▶ [What is being asked]:
Set down every entry below exactly as it stands.

--- Supplied records ---

/-- L0 takes its rate and width; with the extension in force the link goes through Recovery to 128 GT/s (R62 to R66, R86). -/
theorem linkL0Reached_trains {rate width : Nat} {ide cxl : Bool} (hon : s.on = true) (hl : (s.head h).link = l)
    (hmay : s.mayTrain h rate width = true) (hidle : goesOn l rate cxl = false → (s.head h).inQ = [] ∧ (s.head h).outQ = []) :
    Completes (.linkL0Reached h rate width (decide (1 ≤ rate)) ide cxl) s fun u =>
      (u.head h).link = { l with
        cxl := cxl, up := true, recovery := goesOn l rate cxl, outAt := if goesOn l rate cxl = true then s.clock else l.outAt
        rate := rate, width := width, flit256 := decide (1 ≤ rate), ext128 := decide (rate = 2)
        ideActive := (ide && ((s.head h).func.ide.get {} 0).inUse.isSome), eqFails := if rate = 2 then 0 else l.eqFails
        memOff := l.dropped || ! s.vlt.active || ! cxl, firstWidth := some (l.firstWidth.getD width)
        firstRate := if l.firstWidth.isNone = true then rate else l.firstRate }
      ∧ (u.head h).func.busMaster = cxl
      ∧ (s.heads.wf {} = true → ∀ k, k ≠ h → u.head k = s.head k)
      ∧ u = { s with out := u.out, heads := u.heads, qos := u.qos } := by
  refine ⟨_, linkL0Reached_yields hon hmay, ?_⟩
  subst hl
  obtain ⟨t, ht⟩ : ∃ t, t = l0State s.hush h rate width (ide && ((s.head h).func.ide.get {} 0).inUse.isSome) cxl := ⟨_, rfl⟩
  have hhead := l0State_head s.hush h rate width (ide && ((s.head h).func.ide.get {} 0).inUse.isSome) cxl
  have htouch := l0State_touched s.hush h rate width (ide && ((s.head h).func.ide.get {} 0).inUse.isSome) cxl
  rw [← ht] at hhead htouch
  have hup : (t.head h).link.up = true := by rw [hhead]; rfl
  have hgo : goesOn (t.head h).link rate cxl = goesOn (s.head h).link rate cxl := by rw [hhead]; rfl
  obtain ⟨hrated, hrlink, hrbus, hrin, hrout⟩ := rated_up hup
  have hrup : ((rated t h).head h).link.up = true := by rw [hrlink]; exact hup
  dsimp only
  rw [← ht, hgo]
  cases hg : goesOn (s.head h).link rate cxl with
  | true =>
    have htouched := (htouch.trans hrated).trans (enterRecovery_touched (rated t h) h)
    rw [if_pos rfl, if_pos rfl]
    refine ⟨?_, ?_, fun hw => htouched.others hw, htouched.frame⟩
    · have hclock : (rated t h).clock = s.clock := by rw [(htouch.trans hrated).frame]; rfl
      rw [enterRecovery_head hrup, hrlink, hhead, hclock]
      rfl
    · rw [enterRecovery_head hrup]
      exact hrbus.trans (by rw [hhead])
  | false =>
    obtain ⟨hin, hout⟩ := hidle hg
    obtain ⟨hend, hendHead⟩ := endRecovery_idle hrup (hrin.trans (by rw [hhead]; exact hin)) (hrout.trans (by rw [hhead]; exact hout))
    have htouched := (htouch.trans hrated).trans hend
    rw [if_neg Bool.false_ne_true, if_neg Bool.false_ne_true, hendHead]
    refine ⟨?_, hrbus.trans (by rw [hhead]), fun hw => htouched.others hw, htouched.frame⟩
    rw [hrlink, hhead]
    rfl

/-! ### Equalisation at 128 GT/s (R65) -/

/-- A link that tries for 128 GT/s: it is up, in Recovery, with the extension in force. -/
structure Equalising (s : State) (h : Nat) : Prop where
  present : s.present h = true
  up : (s.head h).link.up = true
  recovery : (s.head h).link.recovery = true
  agreed : (s.head h).link.extAgreed = true
  allowed : (s.head h).link.no128 = false

/-- A link after its second failure at 128 GT/s. -/
def fallenBack (l : Link) : Link := { l with eqFails := 0, no128 := true, rate := 1, ext128 := false, recovery := false }

/-- EQ128_FAIL reports its error; the first failure is counted, the second falls back. -/
theorem eq128Fail_yields (hon : s.on = true) (he : Equalising s h) : Yields (.eq128Fail h) s
    (let t := s.hush.linkError h [.equalisation]
    if (s.head h).link.eqFails = 0 then t.modLink h fun l => { l with eqFails := 1 }
      else (rated ((t.modLink h fallenBack).note ⟨1, 0x05, h, none⟩) h).endRecovery h) := by
  refine yields_of hon (show exec _ s = execEq128Fail h s from rfl) ?_
  have hguard : (s.hush.present h && (s.hush.head h).link.up && (s.hush.head h).link.recovery && (s.hush.head h).link.extAgreed
      && ! (s.hush.head h).link.no128) = true := by
    rw [hush_present, hush_head, he.present, he.up, he.recovery, he.agreed, he.allowed]; rfl
  exact congrArg (fun b => s.hush.when b _) hguard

---

▶ [Expected answer]:
/-- L0 takes its rate and width; with the extension in force the link goes through Recovery to 128 GT/s (R62 to R66, R86). -/
theorem linkL0Reached_trains {rate width : Nat} {ide cxl : Bool} (hon : s.on = true) (hl : (s.head h).link = l)
    (hmay : s.mayTrain h rate width = true) (hidle : goesOn l rate cxl = false → (s.head h).inQ = [] ∧ (s.head h).outQ = []) :
    Completes (.linkL0Reached h rate width (decide (1 ≤ rate)) ide cxl) s fun u =>
      (u.head h).link = { l with
        cxl := cxl, up := true, recovery := goesOn l rate cxl, outAt := if goesOn l rate cxl = true then s.clock else l.outAt
        rate := rate, width := width, flit256 := decide (1 ≤ rate), ext128 := decide (rate = 2)
        ideActive := (ide && ((s.head h).func.ide.get {} 0).inUse.isSome), eqFails := if rate = 2 then 0 else l.eqFails
        memOff := l.dropped || ! s.vlt.active || ! cxl, firstWidth := some (l.firstWidth.getD width)
        firstRate := if l.firstWidth.isNone = true then rate else l.firstRate }
      ∧ (u.head h).func.busMaster = cxl
      ∧ (s.heads.wf {} = true → ∀ k, k ≠ h → u.head k = s.head k)
      ∧ u = { s with out := u.out, heads := u.heads, qos := u.qos } := by
  refine ⟨_, linkL0Reached_yields hon hmay, ?_⟩
  subst hl
  obtain ⟨t, ht⟩ : ∃ t, t = l0State s.hush h rate width (ide && ((s.head h).func.ide.get {} 0).inUse.isSome) cxl := ⟨_, rfl⟩
  have hhead := l0State_head s.hush h rate width (ide && ((s.head h).func.ide.get {} 0).inUse.isSome) cxl
  have htouch := l0State_touched s.hush h rate width (ide && ((s.head h).func.ide.get {} 0).inUse.isSome) cxl
  rw [← ht] at hhead htouch
  have hup : (t.head h).link.up = true := by rw [hhead]; rfl
  have hgo : goesOn (t.head h).link rate cxl = goesOn (s.head h).link rate cxl := by rw [hhead]; rfl
  obtain ⟨hrated, hrlink, hrbus, hrin, hrout⟩ := rated_up hup
  have hrup : ((rated t h).head h).link.up = true := by rw [hrlink]; exact hup
  dsimp only
  rw [← ht, hgo]
  cases hg : goesOn (s.head h).link rate cxl with
  | true =>
    have htouched := (htouch.trans hrated).trans (enterRecovery_touched (rated t h) h)
    rw [if_pos rfl, if_pos rfl]
    refine ⟨?_, ?_, fun hw => htouched.others hw, htouched.frame⟩
    · have hclock : (rated t h).clock = s.clock := by rw [(htouch.trans hrated).frame]; rfl
      rw [enterRecovery_head hrup, hrlink, hhead, hclock]
      rfl
    · rw [enterRecovery_head hrup]
      exact hrbus.trans (by rw [hhead])
  | false =>
    obtain ⟨hin, hout⟩ := hidle hg
    obtain ⟨hend, hendHead⟩ := endRecovery_idle hrup (hrin.trans (by rw [hhead]; exact hin)) (hrout.trans (by rw [hhead]; exact hout))
    have htouched := (htouch.trans hrated).trans hend
    rw [if_neg Bool.false_ne_true, if_neg Bool.false_ne_true, hendHead]
    refine ⟨?_, hrbus.trans (by rw [hhead]), fun hw => htouched.others hw, htouched.frame⟩
    rw [hrlink, hhead]
    rfl

/-! ### Equalisation at 128 GT/s (R65) -/

/-- A link that tries for 128 GT/s: it is up, in Recovery, with the extension in force. -/
structure Equalising (s : State) (h : Nat) : Prop where
  present : s.present h = true
  up : (s.head h).link.up = true
  recovery : (s.head h).link.recovery = true
  agreed : (s.head h).link.extAgreed = true
  allowed : (s.head h).link.no128 = false

/-- A link after its second failure at 128 GT/s. -/
def fallenBack (l : Link) : Link := { l with eqFails := 0, no128 := true, rate := 1, ext128 := false, recovery := false }

/-- EQ128_FAIL reports its error; the first failure is counted, the second falls back. -/
theorem eq128Fail_yields (hon : s.on = true) (he : Equalising s h) : Yields (.eq128Fail h) s
    (let t := s.hush.linkError h [.equalisation]
    if (s.head h).link.eqFails = 0 then t.modLink h fun l => { l with eqFails := 1 }
      else (rated ((t.modLink h fallenBack).note ⟨1, 0x05, h, none⟩) h).endRecovery h) := by
  refine yields_of hon (show exec _ s = execEq128Fail h s from rfl) ?_
  have hguard : (s.hush.present h && (s.hush.head h).link.up && (s.hush.head h).link.recovery && (s.hush.head h).link.extAgreed
      && ! (s.hush.head h).link.no128) = true := by
    rw [hush_present, hush_head, he.present, he.up, he.recovery, he.agreed, he.allowed]; rfl
  exact congrArg (fun b => s.hush.when b _) hguard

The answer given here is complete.